The task here is to set down every line of the listing exactly.

..........

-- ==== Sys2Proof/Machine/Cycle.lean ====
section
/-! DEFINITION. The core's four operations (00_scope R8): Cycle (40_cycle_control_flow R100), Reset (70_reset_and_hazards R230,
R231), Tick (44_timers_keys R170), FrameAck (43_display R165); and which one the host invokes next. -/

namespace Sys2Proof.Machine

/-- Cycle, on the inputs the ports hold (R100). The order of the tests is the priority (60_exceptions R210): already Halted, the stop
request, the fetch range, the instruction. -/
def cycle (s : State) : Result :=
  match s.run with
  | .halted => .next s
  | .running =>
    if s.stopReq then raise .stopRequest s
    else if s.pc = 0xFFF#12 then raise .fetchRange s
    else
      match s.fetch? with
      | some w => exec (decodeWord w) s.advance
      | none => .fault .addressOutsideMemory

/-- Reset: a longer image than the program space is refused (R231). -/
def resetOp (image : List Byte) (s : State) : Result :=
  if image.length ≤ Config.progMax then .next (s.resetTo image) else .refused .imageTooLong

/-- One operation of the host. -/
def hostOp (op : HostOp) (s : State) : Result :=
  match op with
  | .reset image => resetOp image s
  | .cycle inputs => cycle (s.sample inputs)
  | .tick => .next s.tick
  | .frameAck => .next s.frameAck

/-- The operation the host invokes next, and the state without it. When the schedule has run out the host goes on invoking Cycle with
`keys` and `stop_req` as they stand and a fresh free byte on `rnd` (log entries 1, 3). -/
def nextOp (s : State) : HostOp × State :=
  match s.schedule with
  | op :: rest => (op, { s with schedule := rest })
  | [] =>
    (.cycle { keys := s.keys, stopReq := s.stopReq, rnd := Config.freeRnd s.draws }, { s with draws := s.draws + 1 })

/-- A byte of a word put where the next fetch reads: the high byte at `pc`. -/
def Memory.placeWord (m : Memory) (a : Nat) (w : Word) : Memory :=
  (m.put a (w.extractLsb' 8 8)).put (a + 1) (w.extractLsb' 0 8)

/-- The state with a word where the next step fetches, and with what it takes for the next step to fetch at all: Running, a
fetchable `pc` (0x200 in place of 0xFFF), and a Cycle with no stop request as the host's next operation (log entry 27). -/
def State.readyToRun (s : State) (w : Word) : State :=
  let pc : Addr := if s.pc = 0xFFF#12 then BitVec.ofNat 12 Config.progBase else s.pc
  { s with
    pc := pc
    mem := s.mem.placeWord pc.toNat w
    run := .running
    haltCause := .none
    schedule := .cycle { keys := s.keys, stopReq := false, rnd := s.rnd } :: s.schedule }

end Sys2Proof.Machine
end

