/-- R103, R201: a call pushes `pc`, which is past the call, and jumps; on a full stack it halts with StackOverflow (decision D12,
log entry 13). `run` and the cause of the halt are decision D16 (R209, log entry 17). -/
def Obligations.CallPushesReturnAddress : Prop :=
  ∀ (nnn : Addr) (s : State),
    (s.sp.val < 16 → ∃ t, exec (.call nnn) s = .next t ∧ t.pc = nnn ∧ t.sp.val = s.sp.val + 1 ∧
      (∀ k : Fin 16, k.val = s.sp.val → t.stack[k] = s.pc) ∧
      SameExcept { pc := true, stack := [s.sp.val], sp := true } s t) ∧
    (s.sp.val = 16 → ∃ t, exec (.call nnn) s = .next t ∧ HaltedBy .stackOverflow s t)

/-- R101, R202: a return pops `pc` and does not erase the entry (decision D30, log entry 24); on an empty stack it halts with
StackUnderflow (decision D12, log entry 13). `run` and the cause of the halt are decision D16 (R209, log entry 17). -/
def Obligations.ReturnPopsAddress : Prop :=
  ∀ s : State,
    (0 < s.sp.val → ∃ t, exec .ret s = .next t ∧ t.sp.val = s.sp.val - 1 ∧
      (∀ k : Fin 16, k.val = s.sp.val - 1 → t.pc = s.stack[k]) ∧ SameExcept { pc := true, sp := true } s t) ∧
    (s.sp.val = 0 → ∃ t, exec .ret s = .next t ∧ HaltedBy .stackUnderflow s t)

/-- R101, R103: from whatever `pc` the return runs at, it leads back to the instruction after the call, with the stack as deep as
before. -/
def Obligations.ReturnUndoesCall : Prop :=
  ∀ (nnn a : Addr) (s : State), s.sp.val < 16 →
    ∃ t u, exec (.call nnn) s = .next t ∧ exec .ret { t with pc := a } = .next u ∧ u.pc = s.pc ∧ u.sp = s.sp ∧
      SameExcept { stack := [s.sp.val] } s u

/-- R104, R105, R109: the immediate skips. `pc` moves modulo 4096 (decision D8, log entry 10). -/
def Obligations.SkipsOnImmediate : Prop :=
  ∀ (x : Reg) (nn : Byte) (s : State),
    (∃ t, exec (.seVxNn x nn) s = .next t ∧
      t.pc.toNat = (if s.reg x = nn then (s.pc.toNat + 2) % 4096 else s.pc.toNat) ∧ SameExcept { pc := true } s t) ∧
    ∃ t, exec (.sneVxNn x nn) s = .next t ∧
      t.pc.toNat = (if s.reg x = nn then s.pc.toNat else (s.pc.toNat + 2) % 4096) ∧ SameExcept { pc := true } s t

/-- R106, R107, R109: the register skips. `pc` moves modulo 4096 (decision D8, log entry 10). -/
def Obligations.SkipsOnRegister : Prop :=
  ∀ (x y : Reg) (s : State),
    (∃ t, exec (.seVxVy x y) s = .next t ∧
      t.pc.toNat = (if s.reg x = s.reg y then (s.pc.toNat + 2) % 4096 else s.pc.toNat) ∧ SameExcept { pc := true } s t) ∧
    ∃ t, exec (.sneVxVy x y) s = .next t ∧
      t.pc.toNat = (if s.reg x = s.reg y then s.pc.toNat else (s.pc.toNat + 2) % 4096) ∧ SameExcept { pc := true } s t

..........

**ANSWER FOR THE TASK:**
-- ==== Sys2Proof/Machine/Cycle.lean ====
section
/-! DEFINITION. The core's four operations (00_scope R8): Cycle (40_cycle_control_flow R100), Reset (70_reset_and_hazards R230,
R231), Tick (44_timers_keys R170), FrameAck (43_display R165); and which one the host invokes next. -/

namespace Sys2Proof.Machine

/-- Cycle, on the inputs the ports hold (R100). The order of the tests is the priority (60_exceptions R210): already Halted, the stop
request, the fetch range, the instruction. -/
def cycle (s : State) : Result :=
  match s.run with
  | .halted => .next s
  | .running =>
    if s.stopReq then raise .stopRequest s
    else if s.pc = 0xFFF#12 then raise .fetchRange s
    else
      match s.fetch? with
      | some w => exec (decodeWord w) s.advance
      | none => .fault .addressOutsideMemory

/-- Reset: a longer image than the program space is refused (R231). -/
def resetOp (image : List Byte) (s : State) : Result :=
  if image.length ≤ Config.progMax then .next (s.resetTo image) else .refused .imageTooLong

/-- One operation of the host. -/
def hostOp (op : HostOp) (s : State) : Result :=
  match op with
  | .reset image => resetOp image s
  | .cycle inputs => cycle (s.sample inputs)
  | .tick => .next s.tick
  | .frameAck => .next s.frameAck

/-- The operation the host invokes next, and the state without it. When the schedule has run out the host goes on invoking Cycle with
`keys` and `stop_req` as they stand and a fresh free byte on `rnd` (log entries 1, 3). -/
def nextOp (s : State) : HostOp × State :=
  match s.schedule with
  | op :: rest => (op, { s with schedule := rest })
  | [] =>
    (.cycle { keys := s.keys, stopReq := s.stopReq, rnd := Config.freeRnd s.draws }, { s with draws := s.draws + 1 })

/-- A byte of a word put where the next fetch reads: the high byte at `pc`. -/
def Memory.placeWord (m : Memory) (a : Nat) (w : Word) : Memory :=
  (m.put a (w.extractLsb' 8 8)).put (a + 1) (w.extractLsb' 0 8)

/-- The state with a word where the next step fetches, and with what it takes for the next step to fetch at all: Running, a
fetchable `pc` (0x200 in place of 0xFFF), and a Cycle with no stop request as the host's next operation (log entry 27). -/
def State.readyToRun (s : State) (w : Word) : State :=
  let pc : Addr := if s.pc = 0xFFF#12 then BitVec.ofNat 12 Config.progBase else s.pc
  { s with
    pc := pc
    mem := s.mem.placeWord pc.toNat w
    run := .running
    haltCause := .none
    schedule := .cycle { keys := s.keys, stopReq := false, rnd := s.rnd } :: s.schedule }

end Sys2Proof.Machine
end

/-- R103, R201: a call pushes `pc`, which is past the call, and jumps; on a full stack it halts with StackOverflow (decision D12,
log entry 13). `run` and the cause of the halt are decision D16 (R209, log entry 17). -/
def Obligations.CallPushesReturnAddress : Prop :=
  ∀ (nnn : Addr) (s : State),
    (s.sp.val < 16 → ∃ t, exec (.call nnn) s = .next t ∧ t.pc = nnn ∧ t.sp.val = s.sp.val + 1 ∧
      (∀ k : Fin 16, k.val = s.sp.val → t.stack[k] = s.pc) ∧
      SameExcept { pc := true, stack := [s.sp.val], sp := true } s t) ∧
    (s.sp.val = 16 → ∃ t, exec (.call nnn) s = .next t ∧ HaltedBy .stackOverflow s t)

/-- R101, R202: a return pops `pc` and does not erase the entry (decision D30, log entry 24); on an empty stack it halts with
StackUnderflow (decision D12, log entry 13). `run` and the cause of the halt are decision D16 (R209, log entry 17). -/
def Obligations.ReturnPopsAddress : Prop :=
  ∀ s : State,
    (0 < s.sp.val → ∃ t, exec .ret s = .next t ∧ t.sp.val = s.sp.val - 1 ∧
      (∀ k : Fin 16, k.val = s.sp.val - 1 → t.pc = s.stack[k]) ∧ SameExcept { pc := true, sp := true } s t) ∧
    (s.sp.val = 0 → ∃ t, exec .ret s = .next t ∧ HaltedBy .stackUnderflow s t)

/-- R101, R103: from whatever `pc` the return runs at, it leads back to the instruction after the call, with the stack as deep as
before. -/
def Obligations.ReturnUndoesCall : Prop :=
  ∀ (nnn a : Addr) (s : State), s.sp.val < 16 →
    ∃ t u, exec (.call nnn) s = .next t ∧ exec .ret { t with pc := a } = .next u ∧ u.pc = s.pc ∧ u.sp = s.sp ∧
      SameExcept { stack := [s.sp.val] } s u

/-- R104, R105, R109: the immediate skips. `pc` moves modulo 4096 (decision D8, log entry 10). -/
def Obligations.SkipsOnImmediate : Prop :=
  ∀ (x : Reg) (nn : Byte) (s : State),
    (∃ t, exec (.seVxNn x nn) s = .next t ∧
      t.pc.toNat = (if s.reg x = nn then (s.pc.toNat + 2) % 4096 else s.pc.toNat) ∧ SameExcept { pc := true } s t) ∧
    ∃ t, exec (.sneVxNn x nn) s = .next t ∧
      t.pc.toNat = (if s.reg x = nn then s.pc.toNat else (s.pc.toNat + 2) % 4096) ∧ SameExcept { pc := true } s t

/-- R106, R107, R109: the register skips. `pc` moves modulo 4096 (decision D8, log entry 10). -/
def Obligations.SkipsOnRegister : Prop :=
  ∀ (x y : Reg) (s : State),
    (∃ t, exec (.seVxVy x y) s = .next t ∧
      t.pc.toNat = (if s.reg x = s.reg y then (s.pc.toNat + 2) % 4096 else s.pc.toNat) ∧ SameExcept { pc := true } s t) ∧
    ∃ t, exec (.sneVxVy x y) s = .next t ∧
      t.pc.toNat = (if s.reg x = s.reg y then s.pc.toNat else (s.pc.toNat + 2) % 4096) ∧ SameExcept { pc := true } s t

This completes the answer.